OK, you keep saying "panel" as if that's the only issue, it isn't. If the site only has 208V, you cannot get 480V from it by just adding 480V breakers! You will need a transformer to step up your 208V to 480V. That then requires knowing details about the load so that you avoid buying a transformer that is too small or wasting money on a transformer that is too big. As was said, if the equipment is motors, the transformer must be sized to handle the starting current of those motors, otherwise the lights dim and the computers wink out. Then also as mentioned, you need to assess the size of your 208V service. If you need 120A at 480V, then that becomes almost 300A at 208V! If you only have a 200A service drop on 208V, 't ain't gonna work...


----------



## ESPelectricNC (Oct 30, 2015)

I know I need a transformer and that's my question. What kva size? Only info I have as far as load is 2-60amp 480 circuits needed. The 120-208 200amp panel that's existing does not have much load on it.


----------



## freeagnt54 (Aug 6, 2008)

@;


ESPelectricNC said:


> I know I need a transformer and that's my question. What kva size? Only info I have as far as load is 2-60amp 480 circuits needed. The 120-208 200amp panel that's existing does not have much load on it.

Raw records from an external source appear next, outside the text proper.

-- ==== Sys2Proof/Laws/Step.lean ====
section
/-! SUPPORT. Everything a step can do, once: it idles, or it performs the one word its host issues; and runs of commands taken
apart one word at a time. -/

namespace Sys2Proof.Machine

theorem step_of_command {s : State} {w : Cmd} {later : List Cmd} (h : s.hosts = [w :: later]) :
    step s = perform w (setHosts [later] s) := by
  simp only [step, nextCommand, h]

theorem perform_ok {w : Cmd} {i : Instr} (h : decode w = .ok i) (s : State) : perform w s = exec i s := by
  simp only [perform, h]

theorem perform_illegal {w : Cmd} {s : State} (h : illegal s.cfg w = true) :
    perform w s = .next (raise .illegalCommand s) := by
  cases hd : decode w with
  | error e => simp only [perform, hd]
  | ok i => rw [perform_ok hd]; exact exec_illegal ((illegal_iff _ _).1 h i hd)

theorem perform_cases {w : Cmd} {s t : State} (h : perform w s = .next t) :
    (illegal s.cfg w = true ∧ t = raise .illegalCommand s) ∨
    (∃ i, decode w = .ok i ∧ wellFormed s.cfg i = true ∧ needsSession i = true ∧ s.phase = .done ∧
      t = raise .sequenceError s) ∨
    (∃ i, decode w = .ok i ∧ wellFormed s.cfg i = true ∧ needsSession i = true ∧ s.phase = .fault ∧
      t = respondFault s) ∨
    (∃ i, decode w = .ok i ∧ wellFormed s.cfg i = true ∧ (needsSession i = true → s.phase = .active) ∧
      t = effect i s) := by
  cases hi : illegal s.cfg w
  · cases hd : decode w with
    | error e => simp [illegal, hd] at hi
    | ok i =>
      rw [perform_ok hd] at h
      rcases exec_cases i s with ⟨hw, he⟩ | ⟨hw, hn, hp, he⟩ | ⟨hw, hn, hp, he⟩ | ⟨hw, hn⟩
      · simp [illegal, hd, hw] at hi
      · rw [he] at h; cases h; exact .inr (.inl ⟨i, rfl, hw, hn, hp, rfl⟩)
      · rw [he] at h; cases h; exact .inr (.inr (.inl ⟨i, rfl, hw, hn, hp, rfl⟩))
      · rw [exec_accepted hw hn] at h; cases h; exact .inr (.inr (.inr ⟨i, rfl, hw, hn, rfl⟩))
  · rw [perform_illegal hi] at h; cases h; exact .inl ⟨rfl, rfl⟩

theorem perform_answers (w : Cmd) (s : State) :
    ∃ t r, perform w s = .next t ∧ t.resps = s.resps ++ [r] ∧ t.hosts = s.hosts ∧ t.cfg = s.cfg := by
  unfold perform
  split
  · rw [raise_eq]; exact ⟨_, _, rfl, rfl, rfl, rfl⟩
  · exact exec_answers _ _

theorem step_cases {s t : State} (h : step s = .next t) :
    (t = s ∧ (s.hosts = [] ∨ s.hosts = [[]])) ∨
    ∃ w later, s.hosts = [w :: later] ∧ perform w (setHosts [later] s) = .next t := by
  rcases hs : s.hosts with _ | ⟨_ | ⟨w, later⟩, _ | ⟨q, r⟩⟩
  · simp only [step, nextCommand, hs] at h; cases h; exact .inl ⟨rfl, .inl rfl⟩
  · simp only [step, nextCommand, hs] at h; cases h; exact .inl ⟨rfl, .inr rfl⟩
  · simp [step, nextCommand, hs] at h
  · exact .inr ⟨w, later, rfl, (step_of_command hs).symm.trans h⟩
  · simp [step, nextCommand, hs] at h

/-! ### Runs -/

theorem run_zero (s : State) : Sys2Proof.core.run 0 s = .next s := rfl
theorem run_next {k : Nat} {s t : State} (h : step s = .next t) : Sys2Proof.core.run (k + 1) s = Sys2Proof.core.run k t := by
  have h' : Sys2Proof.core.step s = .next t := h
  simp only [Host.Core.run, h']
theorem run_refused {k : Nat} {s : State} {r} (h : step s = .refused r) : Sys2Proof.core.run (k + 1) s = .refused r := by
  have h' : Sys2Proof.core.step s = .refused r := h
  simp only [Host.Core.run, h']

theorem issueAll_self {t : State} {ws : List Cmd} (h : t.hosts = [ws]) : issueAll ws t = t := by
  cases t; simp at h; subst h; rfl

theorem issueRun_nil (s : State) : issueRun [] s = .next (setHosts [[]] s) := rfl

theorem issueRun_cons {w : Cmd} {ws : List Cmd} {s t : State} (h : perform w (setHosts [ws] s) = .next t) :
    issueRun (w :: ws) s = issueRun ws t := by
  obtain ⟨t', r, h1, _, h3, _⟩ := perform_answers w (setHosts [ws] s)
  rw [h] at h1; cases h1
  have hstep : step (issueAll (w :: ws) s) = .next t := by
    rw [step_of_command (s := issueAll (w :: ws) s) rfl]; exact h
  show Sys2Proof.core.run (ws.length + 1) (issueAll (w :: ws) s) = Sys2Proof.core.run ws.length (issueAll ws t)
  rw [run_next hstep, issueAll_self h3]

theorem issueRun_next (ws : List Cmd) : ∀ s, ∃ t, issueRun ws s = .next t ∧ t.hosts = [[]] ∧ t.cfg = s.cfg := by
  induction ws with
  | nil => exact fun s => ⟨_, issueRun_nil s, rfl, rfl⟩
  | cons w ws ih =>
    intro s
    obtain ⟨t, _, h1, _, _, h4⟩ := perform_answers w (setHosts [ws] s)
    obtain ⟨u, h5, h6, h7⟩ := ih t
    exact ⟨u, (issueRun_cons h1).trans h5, h6, h7.trans h4⟩

theorem issueRun_setHosts (ws : List Cmd) (q : List (List Cmd)) (s : State) : issueRun ws (setHosts q s) = issueRun ws s := rfl

theorem issueRun_encode {i : Instr} {ws : List Cmd} {s t : State} (hd : decode (encode i) = .ok i)
    (h : exec i (setHosts [ws] s) = .next t) : issueRun (encode i :: ws) s = issueRun ws t :=
  issueRun_cons ((perform_ok hd _).trans h)

end Sys2Proof.Machine
end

Let's say that equipment is pulling 100 amps 3 phase 480 that's means 231 amps from your 208 primary. That 200 amp panel isn't going to cut it.

Without knowing more information. You would probably be safe with 112.5 kva transformer. If you find out the FLA of that equipment and its low enough a 75 kva may be possible but would be seriously pushing it.


----------



## ESPelectricNC (Oct 30, 2015)

Good point. I'll have to request more info. I do have 3phase on the primary. Not sure if that lowers the load needed?


----------



## don_resqcapt19 (Jul 18, 2010)

ESPelectricNC said:


> Thanks! It's refrigeration equipment that I was asked to supply the electric for. I did ask for the load and was told by the refrigeration contractor that he needed the 2- 60 amp breakers at 480. I assume set a small panel at 277-480. *I also would like to add an outlet off the panel as well.*


A 480/277 volt receptacle outlet is somewhat rare in commercial installations.


----------



## don_resqcapt19 (Jul 18, 2010)

ESPelectricNC said:


> Good point. I'll have to request more info. I do have 3phase on the primary. Not sure if that lowers the load needed?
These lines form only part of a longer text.